<<<<
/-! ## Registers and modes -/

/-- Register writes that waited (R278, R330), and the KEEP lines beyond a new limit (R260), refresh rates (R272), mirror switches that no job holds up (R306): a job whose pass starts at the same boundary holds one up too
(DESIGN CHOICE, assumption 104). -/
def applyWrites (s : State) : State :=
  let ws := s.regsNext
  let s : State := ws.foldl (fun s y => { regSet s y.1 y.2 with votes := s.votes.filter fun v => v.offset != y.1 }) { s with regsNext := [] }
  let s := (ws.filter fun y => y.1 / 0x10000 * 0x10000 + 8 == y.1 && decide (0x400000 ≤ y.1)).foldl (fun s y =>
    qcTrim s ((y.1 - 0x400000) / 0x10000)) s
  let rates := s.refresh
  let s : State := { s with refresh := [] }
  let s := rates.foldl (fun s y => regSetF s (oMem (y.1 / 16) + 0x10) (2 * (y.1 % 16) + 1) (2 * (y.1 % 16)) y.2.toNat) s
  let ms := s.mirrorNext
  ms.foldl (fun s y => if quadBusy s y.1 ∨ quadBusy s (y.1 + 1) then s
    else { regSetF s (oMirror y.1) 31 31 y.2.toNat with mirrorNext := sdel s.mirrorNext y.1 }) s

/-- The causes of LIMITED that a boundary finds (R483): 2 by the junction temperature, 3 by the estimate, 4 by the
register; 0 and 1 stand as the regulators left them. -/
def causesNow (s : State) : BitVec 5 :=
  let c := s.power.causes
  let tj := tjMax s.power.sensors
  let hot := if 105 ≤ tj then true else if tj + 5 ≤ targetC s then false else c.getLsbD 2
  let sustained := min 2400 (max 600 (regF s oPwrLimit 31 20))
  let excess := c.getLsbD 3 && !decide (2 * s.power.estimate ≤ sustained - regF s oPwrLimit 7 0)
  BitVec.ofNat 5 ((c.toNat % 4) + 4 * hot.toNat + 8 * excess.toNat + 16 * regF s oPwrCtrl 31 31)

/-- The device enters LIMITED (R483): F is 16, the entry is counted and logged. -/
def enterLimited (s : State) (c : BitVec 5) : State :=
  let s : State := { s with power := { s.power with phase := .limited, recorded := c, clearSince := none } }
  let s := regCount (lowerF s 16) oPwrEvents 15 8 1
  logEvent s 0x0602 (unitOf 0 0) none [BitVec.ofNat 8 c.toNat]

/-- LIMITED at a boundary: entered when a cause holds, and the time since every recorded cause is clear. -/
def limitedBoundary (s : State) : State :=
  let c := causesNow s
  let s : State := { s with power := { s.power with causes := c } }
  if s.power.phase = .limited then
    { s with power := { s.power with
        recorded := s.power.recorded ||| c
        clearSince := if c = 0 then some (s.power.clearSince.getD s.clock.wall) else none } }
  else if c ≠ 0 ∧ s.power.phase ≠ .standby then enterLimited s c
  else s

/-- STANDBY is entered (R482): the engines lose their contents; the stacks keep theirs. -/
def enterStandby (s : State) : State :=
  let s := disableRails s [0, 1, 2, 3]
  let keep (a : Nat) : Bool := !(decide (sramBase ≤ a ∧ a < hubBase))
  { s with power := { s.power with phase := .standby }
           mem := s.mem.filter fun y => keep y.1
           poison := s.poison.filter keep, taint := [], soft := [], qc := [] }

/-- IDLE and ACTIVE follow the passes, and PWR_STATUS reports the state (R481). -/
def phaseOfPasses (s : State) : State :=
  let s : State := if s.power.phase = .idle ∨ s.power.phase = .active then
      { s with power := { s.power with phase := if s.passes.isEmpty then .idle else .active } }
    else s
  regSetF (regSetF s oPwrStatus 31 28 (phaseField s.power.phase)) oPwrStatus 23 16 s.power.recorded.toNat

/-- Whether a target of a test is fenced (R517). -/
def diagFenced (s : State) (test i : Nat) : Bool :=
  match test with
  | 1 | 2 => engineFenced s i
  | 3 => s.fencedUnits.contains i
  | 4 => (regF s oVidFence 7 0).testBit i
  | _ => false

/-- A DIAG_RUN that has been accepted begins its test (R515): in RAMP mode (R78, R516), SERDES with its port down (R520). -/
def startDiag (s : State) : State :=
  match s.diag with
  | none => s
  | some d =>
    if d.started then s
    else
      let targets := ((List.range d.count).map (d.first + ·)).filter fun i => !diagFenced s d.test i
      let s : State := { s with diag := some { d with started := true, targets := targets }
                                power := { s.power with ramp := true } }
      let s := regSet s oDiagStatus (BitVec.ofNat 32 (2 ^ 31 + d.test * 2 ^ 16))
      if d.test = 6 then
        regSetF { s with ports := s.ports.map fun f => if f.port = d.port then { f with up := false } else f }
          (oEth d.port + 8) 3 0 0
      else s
>>>>
<<<<
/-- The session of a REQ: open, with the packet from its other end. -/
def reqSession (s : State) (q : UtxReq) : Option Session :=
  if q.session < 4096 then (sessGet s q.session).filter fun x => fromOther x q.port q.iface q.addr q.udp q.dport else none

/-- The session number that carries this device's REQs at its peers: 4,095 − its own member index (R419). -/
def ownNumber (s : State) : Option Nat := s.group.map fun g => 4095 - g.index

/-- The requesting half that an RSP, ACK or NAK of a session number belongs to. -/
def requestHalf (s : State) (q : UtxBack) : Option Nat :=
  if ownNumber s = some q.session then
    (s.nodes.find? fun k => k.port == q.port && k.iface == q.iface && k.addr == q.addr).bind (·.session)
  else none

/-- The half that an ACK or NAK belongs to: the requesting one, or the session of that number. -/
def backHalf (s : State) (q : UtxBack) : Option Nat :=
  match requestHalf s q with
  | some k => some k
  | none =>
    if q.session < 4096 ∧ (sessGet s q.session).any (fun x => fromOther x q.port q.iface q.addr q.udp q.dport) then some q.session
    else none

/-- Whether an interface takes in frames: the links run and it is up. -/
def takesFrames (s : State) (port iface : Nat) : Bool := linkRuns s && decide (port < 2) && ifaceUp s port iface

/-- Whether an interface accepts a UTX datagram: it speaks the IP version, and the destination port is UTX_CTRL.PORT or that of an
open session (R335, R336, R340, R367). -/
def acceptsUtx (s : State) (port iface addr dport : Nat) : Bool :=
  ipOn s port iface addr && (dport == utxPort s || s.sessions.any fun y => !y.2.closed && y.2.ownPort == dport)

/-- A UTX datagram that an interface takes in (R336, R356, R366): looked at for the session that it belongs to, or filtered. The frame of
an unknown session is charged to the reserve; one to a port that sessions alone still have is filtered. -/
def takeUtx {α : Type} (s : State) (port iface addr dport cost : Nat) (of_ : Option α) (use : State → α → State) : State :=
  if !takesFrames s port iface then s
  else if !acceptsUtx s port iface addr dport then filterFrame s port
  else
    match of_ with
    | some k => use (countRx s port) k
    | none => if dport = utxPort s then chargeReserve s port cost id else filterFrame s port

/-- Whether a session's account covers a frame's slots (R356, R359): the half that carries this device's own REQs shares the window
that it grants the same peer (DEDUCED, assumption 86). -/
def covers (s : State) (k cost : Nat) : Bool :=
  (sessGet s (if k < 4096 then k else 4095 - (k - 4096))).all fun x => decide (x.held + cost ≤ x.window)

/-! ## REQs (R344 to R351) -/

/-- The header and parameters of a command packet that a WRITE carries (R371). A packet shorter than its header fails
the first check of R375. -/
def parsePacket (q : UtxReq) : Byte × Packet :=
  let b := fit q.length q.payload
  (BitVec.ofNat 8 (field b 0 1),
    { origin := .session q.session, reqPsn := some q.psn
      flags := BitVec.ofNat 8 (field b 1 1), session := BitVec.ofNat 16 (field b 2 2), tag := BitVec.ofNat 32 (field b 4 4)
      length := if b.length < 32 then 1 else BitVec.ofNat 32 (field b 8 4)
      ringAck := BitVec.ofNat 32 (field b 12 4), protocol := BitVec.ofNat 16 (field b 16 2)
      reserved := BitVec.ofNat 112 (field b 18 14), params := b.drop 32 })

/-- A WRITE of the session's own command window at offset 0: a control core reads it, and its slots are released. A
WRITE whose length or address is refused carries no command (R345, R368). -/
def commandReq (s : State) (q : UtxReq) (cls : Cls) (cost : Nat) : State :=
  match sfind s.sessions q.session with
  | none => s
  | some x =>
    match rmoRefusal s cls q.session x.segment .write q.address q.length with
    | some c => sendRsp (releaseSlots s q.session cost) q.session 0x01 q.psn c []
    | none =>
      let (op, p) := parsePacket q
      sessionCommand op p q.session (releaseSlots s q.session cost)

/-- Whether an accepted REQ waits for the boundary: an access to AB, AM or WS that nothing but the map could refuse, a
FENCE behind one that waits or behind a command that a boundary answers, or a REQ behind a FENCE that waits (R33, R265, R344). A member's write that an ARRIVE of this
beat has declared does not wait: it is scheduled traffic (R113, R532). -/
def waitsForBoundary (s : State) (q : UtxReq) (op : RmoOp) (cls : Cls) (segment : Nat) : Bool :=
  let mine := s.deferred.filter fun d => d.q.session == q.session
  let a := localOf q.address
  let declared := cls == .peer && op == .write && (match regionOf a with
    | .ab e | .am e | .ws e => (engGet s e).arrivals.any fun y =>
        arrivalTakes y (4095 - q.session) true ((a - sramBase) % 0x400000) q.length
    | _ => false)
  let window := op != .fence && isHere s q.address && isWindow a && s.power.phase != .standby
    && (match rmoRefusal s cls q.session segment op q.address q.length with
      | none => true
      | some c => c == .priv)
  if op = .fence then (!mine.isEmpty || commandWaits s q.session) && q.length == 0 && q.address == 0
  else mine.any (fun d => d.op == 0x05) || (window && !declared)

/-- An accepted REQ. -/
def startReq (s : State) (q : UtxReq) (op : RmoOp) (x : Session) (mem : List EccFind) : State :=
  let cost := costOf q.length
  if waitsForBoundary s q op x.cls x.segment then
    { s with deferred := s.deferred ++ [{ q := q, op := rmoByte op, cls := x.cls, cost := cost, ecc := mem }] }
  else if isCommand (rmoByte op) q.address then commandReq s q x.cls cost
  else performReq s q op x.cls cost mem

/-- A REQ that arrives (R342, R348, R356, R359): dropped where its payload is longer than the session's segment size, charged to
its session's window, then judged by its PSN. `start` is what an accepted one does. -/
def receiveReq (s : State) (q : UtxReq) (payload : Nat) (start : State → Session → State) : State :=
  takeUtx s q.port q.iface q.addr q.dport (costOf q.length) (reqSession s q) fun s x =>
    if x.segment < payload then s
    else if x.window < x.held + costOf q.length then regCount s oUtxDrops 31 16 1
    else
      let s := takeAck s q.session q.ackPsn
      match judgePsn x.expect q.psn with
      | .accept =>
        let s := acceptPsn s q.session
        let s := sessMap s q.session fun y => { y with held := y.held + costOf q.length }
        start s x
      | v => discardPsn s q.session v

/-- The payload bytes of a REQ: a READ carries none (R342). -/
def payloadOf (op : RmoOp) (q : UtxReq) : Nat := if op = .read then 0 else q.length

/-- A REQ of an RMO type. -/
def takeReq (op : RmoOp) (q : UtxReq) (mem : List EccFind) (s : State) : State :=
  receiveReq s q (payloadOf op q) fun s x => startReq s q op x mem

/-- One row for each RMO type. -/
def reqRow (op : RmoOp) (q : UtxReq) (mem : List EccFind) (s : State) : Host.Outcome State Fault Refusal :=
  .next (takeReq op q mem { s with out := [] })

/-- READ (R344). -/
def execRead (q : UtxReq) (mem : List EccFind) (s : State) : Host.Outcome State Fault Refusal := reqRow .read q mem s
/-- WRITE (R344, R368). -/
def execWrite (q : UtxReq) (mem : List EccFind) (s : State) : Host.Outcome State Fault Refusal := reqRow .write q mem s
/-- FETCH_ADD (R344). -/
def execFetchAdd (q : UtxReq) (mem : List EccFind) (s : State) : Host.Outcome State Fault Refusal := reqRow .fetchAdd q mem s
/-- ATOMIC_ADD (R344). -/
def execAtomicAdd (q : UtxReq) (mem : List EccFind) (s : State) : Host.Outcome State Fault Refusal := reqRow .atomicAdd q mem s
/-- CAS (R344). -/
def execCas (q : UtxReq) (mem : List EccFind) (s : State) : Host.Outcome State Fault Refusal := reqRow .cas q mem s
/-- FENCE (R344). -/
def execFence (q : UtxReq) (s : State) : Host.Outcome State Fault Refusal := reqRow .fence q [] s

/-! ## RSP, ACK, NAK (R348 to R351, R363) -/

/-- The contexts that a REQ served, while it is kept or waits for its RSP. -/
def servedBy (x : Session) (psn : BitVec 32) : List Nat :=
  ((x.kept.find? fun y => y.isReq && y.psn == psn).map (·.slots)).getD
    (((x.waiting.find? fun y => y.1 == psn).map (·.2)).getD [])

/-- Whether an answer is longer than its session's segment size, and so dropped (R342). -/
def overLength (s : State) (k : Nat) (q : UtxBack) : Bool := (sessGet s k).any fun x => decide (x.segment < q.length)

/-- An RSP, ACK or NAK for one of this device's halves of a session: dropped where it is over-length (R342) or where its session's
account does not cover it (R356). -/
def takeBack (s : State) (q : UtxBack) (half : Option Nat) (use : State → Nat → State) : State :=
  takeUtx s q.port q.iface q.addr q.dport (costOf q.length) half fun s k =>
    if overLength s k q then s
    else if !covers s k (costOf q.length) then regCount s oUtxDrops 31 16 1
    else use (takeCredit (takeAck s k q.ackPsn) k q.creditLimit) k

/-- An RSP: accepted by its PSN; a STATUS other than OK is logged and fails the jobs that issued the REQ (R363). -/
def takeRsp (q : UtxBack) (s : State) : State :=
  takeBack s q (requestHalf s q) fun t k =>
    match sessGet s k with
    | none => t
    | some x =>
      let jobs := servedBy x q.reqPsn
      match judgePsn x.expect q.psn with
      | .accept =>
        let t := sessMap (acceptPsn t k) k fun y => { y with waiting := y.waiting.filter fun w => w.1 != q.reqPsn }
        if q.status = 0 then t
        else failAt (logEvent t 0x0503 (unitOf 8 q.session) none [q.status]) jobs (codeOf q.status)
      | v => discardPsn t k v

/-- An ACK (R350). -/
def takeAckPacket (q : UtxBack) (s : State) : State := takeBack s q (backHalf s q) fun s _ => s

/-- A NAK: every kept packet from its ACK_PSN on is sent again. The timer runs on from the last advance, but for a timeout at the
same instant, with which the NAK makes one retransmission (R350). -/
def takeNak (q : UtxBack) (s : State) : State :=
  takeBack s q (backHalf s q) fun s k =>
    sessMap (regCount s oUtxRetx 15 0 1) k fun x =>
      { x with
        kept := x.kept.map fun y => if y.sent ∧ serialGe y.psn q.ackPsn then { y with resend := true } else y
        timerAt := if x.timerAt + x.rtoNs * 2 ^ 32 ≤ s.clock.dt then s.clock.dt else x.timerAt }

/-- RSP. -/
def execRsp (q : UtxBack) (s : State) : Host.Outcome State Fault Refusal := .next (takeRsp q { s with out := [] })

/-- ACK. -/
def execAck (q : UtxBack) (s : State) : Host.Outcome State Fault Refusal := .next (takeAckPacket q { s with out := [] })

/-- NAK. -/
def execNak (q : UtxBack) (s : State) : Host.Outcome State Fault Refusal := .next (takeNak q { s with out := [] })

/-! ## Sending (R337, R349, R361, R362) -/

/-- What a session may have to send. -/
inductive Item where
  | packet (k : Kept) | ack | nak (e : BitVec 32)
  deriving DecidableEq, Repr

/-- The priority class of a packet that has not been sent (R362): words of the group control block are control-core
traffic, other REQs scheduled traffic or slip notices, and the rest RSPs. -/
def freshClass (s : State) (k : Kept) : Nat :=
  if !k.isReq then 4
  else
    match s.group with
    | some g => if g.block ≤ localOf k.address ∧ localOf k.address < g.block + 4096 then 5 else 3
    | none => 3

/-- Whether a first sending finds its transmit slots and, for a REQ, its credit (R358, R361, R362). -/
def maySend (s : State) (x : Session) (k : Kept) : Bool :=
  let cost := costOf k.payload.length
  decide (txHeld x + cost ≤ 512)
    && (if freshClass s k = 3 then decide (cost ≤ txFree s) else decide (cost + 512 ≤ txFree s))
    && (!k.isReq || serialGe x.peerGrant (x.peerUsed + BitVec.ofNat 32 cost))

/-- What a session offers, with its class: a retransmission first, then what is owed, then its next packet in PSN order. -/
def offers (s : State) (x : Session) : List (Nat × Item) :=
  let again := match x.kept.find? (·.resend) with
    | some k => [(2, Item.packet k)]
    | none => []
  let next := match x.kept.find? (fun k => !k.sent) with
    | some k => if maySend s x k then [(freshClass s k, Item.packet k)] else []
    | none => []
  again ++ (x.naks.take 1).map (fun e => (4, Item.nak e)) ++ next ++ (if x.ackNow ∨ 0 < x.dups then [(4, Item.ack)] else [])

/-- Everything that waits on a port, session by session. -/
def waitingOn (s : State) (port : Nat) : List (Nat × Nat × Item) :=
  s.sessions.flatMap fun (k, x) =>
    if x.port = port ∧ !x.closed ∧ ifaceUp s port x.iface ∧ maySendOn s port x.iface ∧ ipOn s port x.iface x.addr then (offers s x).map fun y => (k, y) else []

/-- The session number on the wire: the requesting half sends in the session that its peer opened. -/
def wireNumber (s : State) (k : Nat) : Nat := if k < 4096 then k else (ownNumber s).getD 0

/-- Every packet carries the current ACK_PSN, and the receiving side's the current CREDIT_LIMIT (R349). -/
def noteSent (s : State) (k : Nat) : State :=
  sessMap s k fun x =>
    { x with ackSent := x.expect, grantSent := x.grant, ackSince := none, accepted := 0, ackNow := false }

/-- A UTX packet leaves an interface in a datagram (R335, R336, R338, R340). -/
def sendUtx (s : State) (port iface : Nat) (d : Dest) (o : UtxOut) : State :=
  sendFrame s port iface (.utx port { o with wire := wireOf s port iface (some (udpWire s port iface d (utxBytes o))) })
>>>>
Pull from the data each line where the string "member" turns up.

/-- The session number that carries this device's REQs at its peers: 4,095 − its own member index (R419). -/
FENCE behind one that waits or behind a command that a boundary answers, or a REQ behind a FENCE that waits (R33, R265, R344). A member's write that an ARRIVE of this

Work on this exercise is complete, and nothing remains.